Proof: First, note that we can get a configuration in which no two fleas are at the same point. To do this, first take the leftmost point and reflect over the rightmost point. Then, we have a point strictly to the right of all other points. Suppose the points are $P_1,P_2,\ldots, P_{N+1}$, respectively. Then, at each point, reflect the leftmost point over the rightmost one $N$ times, until we have $N+1$ points all at distinct places.

Suppose our current configuration is $X_1,X_2,\ldots, X_{N+1}$, and let $d_1 = X_1X_2$, $d_2 = X_2X_3, \ldots$, and write $d = \min(d_i)>0$. Reflect $X_1$ over $X_{N+1}$. Then, the configuration becomes $X_2,X_3,\ldots, X_{N+1}, X_1'$, and the pairwise distances become $d_2,d_3,\ldots, d_N, \lambda(d_1+d_2+\cdots+d_N)$, which are again all $\geq d$. So, at each step, we know that the cap has coordinate increasing by at least $d$ every time, so we can get the cap to be arbitrarily large. $\Box$

Lemma 2: $\lambda < \frac 1N$ all fail.

Proof: Define the value $V$ of a configuration to be\[ V = C + \frac{\lambda S}{1-N\lambda}, \]where $C$ is the cap and $S$ is the score, respectively. We claim that the value is nonincreasing. Indeed, suppose we have a configuration $X_1,X_2,\ldots, X_{N+1}$, where $x_1\leq x_2\leq \cdots \leq x_{N+1}$. Suppose we reflect $X_i$ over $X_j$ with $i<j$. Write $\alpha = X_iX_j$, and $\beta =X_jX_{N+1}$. If the cap does not change, then clearly the score decreases, since $X_i$ moves closer to $X_{N+1}$ and the other distances do not change. Otherwise, we see that the cap increases by $\lambda \alpha - \beta$.

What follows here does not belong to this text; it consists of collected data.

-- ==== Sys2Proof/Syntax.lean ====
section
/-! DEFINITION. The commands of the part: one constructor of `Instr` for each row of spec/opcode_table.json, with the
operands that the event, notice or request carries, and the types those operands are made of. -/

namespace Sys2Proof

/-! ## Galleries, channels and the four kinds (Introduction, Conventions) -/

/-- The six galleries, 0 to 5. -/
inductive Gallery where
  | g0 | g1 | g2 | g3 | g4 | g5
  deriving DecidableEq, Repr, Inhabited

/-- The kinds of channel, *k* = 0 to 3: illuminance L, UV content U, relative humidity H, temperature T. -/
inductive Kind where
  | lux | uv | rh | temp
  deriving DecidableEq, Repr, Inhabited

/-- Channel *c* = 4*g* + *k*. -/
structure Chan where
  g : Gallery
  k : Kind
  deriving DecidableEq, Repr, Inhabited

/-- The three serial ports, fixed to roles. -/
inductive Port where
  | climate | lighting | conservation
  deriving DecidableEq, Repr, Inhabited

/-- The blocks a notice or a request can be addressed to. The three port controllers count as three. -/
inductive Block where
  | timeBase | acquisition | filter | envelope | light | climate | history | log | darkening | sequencer
  | port (p : Port)
  deriving DecidableEq, Repr, Inhabited

/-! ## What the notices carry -/

/-- The cause of a FAULT (R4). -/
inductive FaultCause where
  | rail | check
  deriving DecidableEq, Repr, Inhabited

/-- The five channel states, FAULT with its cause (R4). -/
inductive ChanState where
  | ok | suspect | fault (cause : FaultCause) | checking | disabled
  deriving DecidableEq, Repr, Inhabited

/-- The channel state change notice (R9). -/
structure StateChange where
  chan : Chan
  old : ChanState
  new : ChanState
  recovery : Bool
  uninit : Bool
  deriving DecidableEq, Repr, Inhabited

/-- The two kinds of tracked update notice (R33). -/
inductive UpdateKind where
  | sample | state
  deriving DecidableEq, Repr, Inhabited

/-- The tracked update notice (R33). -/
structure TrackedUpdate where
  chan : Chan
  kind : UpdateKind
  code : Option Nat
  state : ChanState
  du : Nat
  deriving DecidableEq, Repr, Inhabited

/-- A stamp of day number and second-of-day (R37). -/
structure SecondStamp where
  day : Nat
  second : Nat
  deriving DecidableEq, Repr, Inhabited

/-- A stamp of day number, weekday and hour, as an hour mark carries it (R39). -/
structure HourStamp where
  day : Nat
  weekday : Nat
  hour : Nat
  deriving DecidableEq, Repr, Inhabited

/-- The hour mark (R39, R44). With `dayFlag` it is a day mark. -/
structure HourMark where
  ending : HourStamp
  beginning : HourStamp
  dayFlag : Bool
  clockChanged : Bool
  deriving DecidableEq, Repr, Inhabited

/-- The 19 fields of an envelope (R56), in the units of its table. -/
structure Envelope where
  lmax : Nat
  lmin : Nat
  lclosed : Nat
  lhard : Nat
  ldark : Nat
  uref : Nat
  budget : Nat
  period : Nat
  hset : Nat
  hband : Nat
  hswing : Nat
  tmin : Nat
  tmax : Nat
  tswing : Nat
  ostart : Nat
  oend : Nat
  weekdays : Nat
  delay : Nat
  policy : Nat
  deriving DecidableEq, Repr, Inhabited

/-- The fields of an envelope by name; `Machine.envFields` lists them by number (R56). -/
inductive EnvField where
  | lmax | lmin | lclosed | lhard | ldark | uref | budget | period | hset | hband | hswing
  | tmin | tmax | tswing | ostart | oend | weekdays | delay | policy
  deriving DecidableEq, Repr, Inhabited

/-- The envelope changed notice (R66): the new active envelope and the fields whose values differ from the old one's. -/
structure EnvelopeChange where
  g : Gallery
  env : Envelope
  changed : List EnvField
  deriving DecidableEq, Repr, Inhabited

/-- The six flags an hour close notice carries (R78). -/
structure HourFlags where
  openHour : Bool
  darkened : Bool
  lSubstituted : Bool
  clockChanged : Bool
  powerGap : Bool
  noPeriod : Bool
  deriving DecidableEq, Repr, Inhabited

/-- The hour close notice (R78). -/
structure HourClose where
  g : Gallery
  day : Nat
  hour : Nat
  dose : Nat
  flags : HourFlags
  deriving DecidableEq, Repr, Inhabited

/-- The aggregate change notice (R128): the four extremes of the hour so far, each present or absent. -/
structure AggregateChange where
  g : Gallery
  rhMin : Option Nat
  rhMax : Option Nat
  tMin : Option Nat
  tMax : Option Nat
  deriving DecidableEq, Repr, Inhabited

/-- What a verdict notice says of a channel (R8, R175). -/
inductive ChannelVerdict where
  | pass | warn | fail
  deriving DecidableEq, Repr, Inhabited

/-- The four steps of a self-check (R173). -/
inductive CheckStep where
  | openInput | shortInput | reference | response
  deriving DecidableEq, Repr, Inhabited

/-- A step reading: one raw code, or for RESPONSE the codes without and with the injection (R174). -/
inductive Reading where
  | single (raw : Half)
  | pair (plain injected : Half)
  deriving DecidableEq, Repr, Inhabited

/-- A port's judgement of its master (R185). -/
inductive Presence where
  | unknown | present | absent
  deriving DecidableEq, Repr, Inhabited

/-- The twelve excursion types, in the order of their numbers (R140). -/
inductive ExcType where
  | luxOver | luxHard | uvHigh | doseShort | doseExhausted | rhHigh | rhLow | rhSwing
  | tHigh | tLow | tSwing | sensorFault
  deriving DecidableEq, Repr, Inhabited

/-- The fifteen attention causes, in the order of their numbers 1 to 15 (R187). -/
inductive Cause where
  | partRestarted | darkeningStarted | darkeningOutcome | channelFault | masterPresence | allowanceChanged
  | bandChanged | envelopeCommitted | excursionOpened | excursionClosed | checkDone | calibrationDone
  | hourMark | historyOverrun | excursionOverflow
  deriving DecidableEq, Repr, Inhabited

/-- The two trigger inputs (R165). -/
inductive Trigger where
  | a | b
  deriving DecidableEq, Repr, Inhabited

/-- The result codes of replies (R192). -/
inductive Result where
  | none | ok | clamped | accepted | duplicate | frameError | panelMismatch | unknownRequest
  | notPermitted | busy | locked | pending | inconsistent | notFound | noSelection | range
  deriving DecidableEq, Repr, Inhabited

/-- A reply as a port holds it: result, echoed request code, data and echoed tag (R182). -/
structure Reply where
  result : Result
  code : BitVec 6
  data : Half
  tag : Byte
  deriving DecidableEq, Repr, Inhabited

/-- A request as it is taken from a valid frame: the port it came from and the fields of the frame (R192). -/
structure Req where
  port : Port
  gallery : BitVec 3
  sub : BitVec 5
  value : Half
  tag : Byte
  deriving DecidableEq, Repr, Inhabited

/-- The kind of a start (R52). -/
inductive StartKind where
  | cold | warm
  deriving DecidableEq, Repr, Inhabited

/-- The start notice (R52): its kind, the clock as it stands, and the last mark stamp of the retained domain. The clock's
second is carried so that the stamps of R151 and R169 are whole (log entry 8). -/
structure StartInfo where
  kind : StartKind
  day : Nat
  weekday : Nat
  minute : Nat
  second : Nat
  lastMarkDay : Nat
  lastMarkHour : Nat
  deriving DecidableEq, Repr, Inhabited

/-! ## The commands -/

/-- One constructor for each row of spec/opcode_table.json: an event, a notice taken by its recipient, or a request taken
by the block that owns it. The rows that name one outcome of another row's event (RAIL_FAULT of a sample arrival,
DELAY_EXPIRY of a second mark) carry that event's operands (log entry 2). -/
inductive Instr where
  -- acquisition unit
  | sampleArrival (c : Chan) (r : Half)
  | railFault (c : Chan) (r : Half)
  | railRecovery (c : Chan) (r : Half)
  | spanCompletion (c : Chan) (r : Half)
  | zeroCompletion (c : Chan) (r : Half)
  | galleryStartNotice (g : Gallery)
  | channelEnterNotice (c : Chan)
  | verdictNotice (c : Chan) (v : ChannelVerdict)
  | channelAbortNotice (c : Chan)
  -- channel notices at their recipients
  | correctedSampleNotice (c : Chan) (x : Nat)
  | stateChangeAtFilter (n : StateChange)
  | stateChangeAtLight (n : StateChange)
  | stateChangeAtClimate (n : StateChange)
  | trackedUpdateAtHistory (u : TrackedUpdate)
  | trackedUpdateAtLight (u : TrackedUpdate)
  | trackedUpdateAtClimate (u : TrackedUpdate)
  | trackedUpdateAtDarkening (u : TrackedUpdate)
  -- the clock and its marks
  | clockAdvance
  | hourMark
  | secondMarkAtLight (t : SecondStamp)
  | overCounterExpiry (g : Gallery) (t : SecondStamp)
  | secondMarkAtDarkening (t : SecondStamp)
  | delayExpiry (g : Gallery) (t : SecondStamp)
  | timeToDarkExpiry (g : Gallery) (t : SecondStamp)
  | heldMinute (g : Gallery) (t : SecondStamp)
  | hardLuxCountExpiry (g : Gallery) (t : SecondStamp)
  | secondMarkAtPort (p : Port) (t : SecondStamp)
  | silenceTimeout (p : Port) (t : SecondStamp)
  | secondMarkAtSequencer (t : SecondStamp)
  | dwellExpiry (t : SecondStamp)
  | hourMarkAtEnvelope (m : HourMark)
  | hourMarkAtLight (m : HourMark)
  | dayMarkAtHistory (m : HourMark)
  -- history, climate, envelope and darkening notices
  | hourCloseNotice (h : HourClose)
  | recordWrittenNotice (g : Gallery) (day hour : Nat)
  | aggregateChangeNotice (a : AggregateChange)
  | envelopeChangedAtLight (e : EnvelopeChange)
  | envelopeChangedAtClimate (e : EnvelopeChange)
  | envelopeChangedAtDarkening (e : EnvelopeChange)
  | exhaustionChangeNotice (g : Gallery) (exhausted : Bool)
  | darkeningStateAtLight (g : Gallery) (notIdle : Bool)
  | darkeningStateAtSequencer (g : Gallery) (notIdle : Bool)
  | presenceNoticeAtClimate (p : Presence)
  | presenceNoticeAtDarkening (p : Presence)
  -- the excursion log and attention
  | openNotice (g : Gallery) (t : ExcType) (limit value : Nat)
  | valueNotice (g : Gallery) (t : ExcType) (value : Nat)
  | closeNotice (g : Gallery) (t : ExcType)
  | attentionNotice (p : Port) (c : Cause) (g : Option Gallery)
  -- ports
  | frameEnd (p : Port) (bits : List Bool)
  | replyNotice (p : Port) (r : Reply)
  | nop (q : Req)
  | select (q : Req)
  | fetch (q : Req)
  | nextAttention (q : Req)
  | setAttention (q : Req)
  | attentionMode (q : Req)
  -- requests of the lighting and climate masters
  | queryAllowance (q : Req)
  | declareLevel (q : Req)
  | lightingDarken (q : Req)
  | lightingRelease (q : Req)
  | conservationDarken (q : Req)
  | conservationRelease (q : Req)
  | queryBand (q : Req)
  | declareSetpoint (q : Req)
  -- requests of the conservation master
  | writeStaged (q : Req)
  | commit (q : Req)
  | discard (q : Req)
  | loanLock (q : Req)
  | startPeriod (q : Req)
  | setDate (q : Req)
  | setTime (q : Req)
  | unsetClock (q : Req)
  | writeChannelEnable (q : Req)
  | writeChannelGain (q : Req)
  | writeChannelOffset (q : Req)
  | writeChannelCorrectionLimit (q : Req)
  | writeChannelDeviationUnit (q : Req)
  | writeChannelFilterMode (q : Req)
  | writeChannelFastLimit (q : Req)
  | writeChannelSlowLimit (q : Req)
  | writeChannelHold (q : Req)
  | calibrateZero (q : Req)
  | calibrateSpan (q : Req)
  | check (q : Req)
  | stepReading (c : Chan) (step : CheckStep) (r : Reading)
  | cancelCheck (q : Req)
  | checkSetup (q : Req)
  | partitionSet (q : Req)
  | partitionWithdraw (q : Req)
  | advanceMark (q : Req)
  | ackExcursionOne (q : Req)
  | ackExcursionAllClosed (q : Req)
  | triggerSetup (q : Req)
  | silenceSetup (q : Req)
  -- pins, supply and starts
  | triggerRise (x : Trigger)
  | triggerFall (x : Trigger)
  | powerUp
  | mainSupplyLoss
  | supplyLossLatch
  | resetnAssert
  | resetnRelease
  | startNotice (b : Block) (i : StartInfo)
  | frameBegin (p : Port)
  deriving DecidableEq, Repr, Inhabited

end Sys2Proof
end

Furthermore, since we went from $X_1,X_2,\ldots, X_{N+1}$ to $X_1,X_2,\ldots, X_{i-1},X_{i+1},\ldots, X_{N+1},Q$, where $Q$ is where $X_i$ jumped to, then the score changes from\[ \sum_{k=1}^N x_{N+1}-x_k = Nx_{N+1} - \sum_{k=1}^N x_k \]to\[ \sum_{\substack{k=1\\ k\neq i}}^{N+1}q - x_k = Nq - \sum_{\substack{k=1\\k\neq i}}^{N+1} x_k, \]so we compute that $\Delta S = N(q-x_{N+1}) - x_{N+1}+x_i = N(\lambda\alpha-\beta) - (\alpha+\beta)$. So,\[ \Delta V = \Delta C + \frac{\lambda \Delta S}{1-N\lambda} = (\lambda\alpha-\beta) + \frac{\lambda (N(\lambda\alpha-\beta)-\alpha-\beta)}{1-N\lambda} \leq \lambda\alpha + \frac{\lambda(N\lambda-1)\alpha}{1-N\lambda} = 0. \]So, $V$ is indeed nonincreasing. So, if $V_0$ is the initial value, since $S\geq 0$ always we have that\[ C\leq V \leq V_0 \]implying that $m = V_0$ indeed works, and that we cannot move all the fleas to the right of $M$. $\Box$

Thus, with both lemmas proven, we may conclude.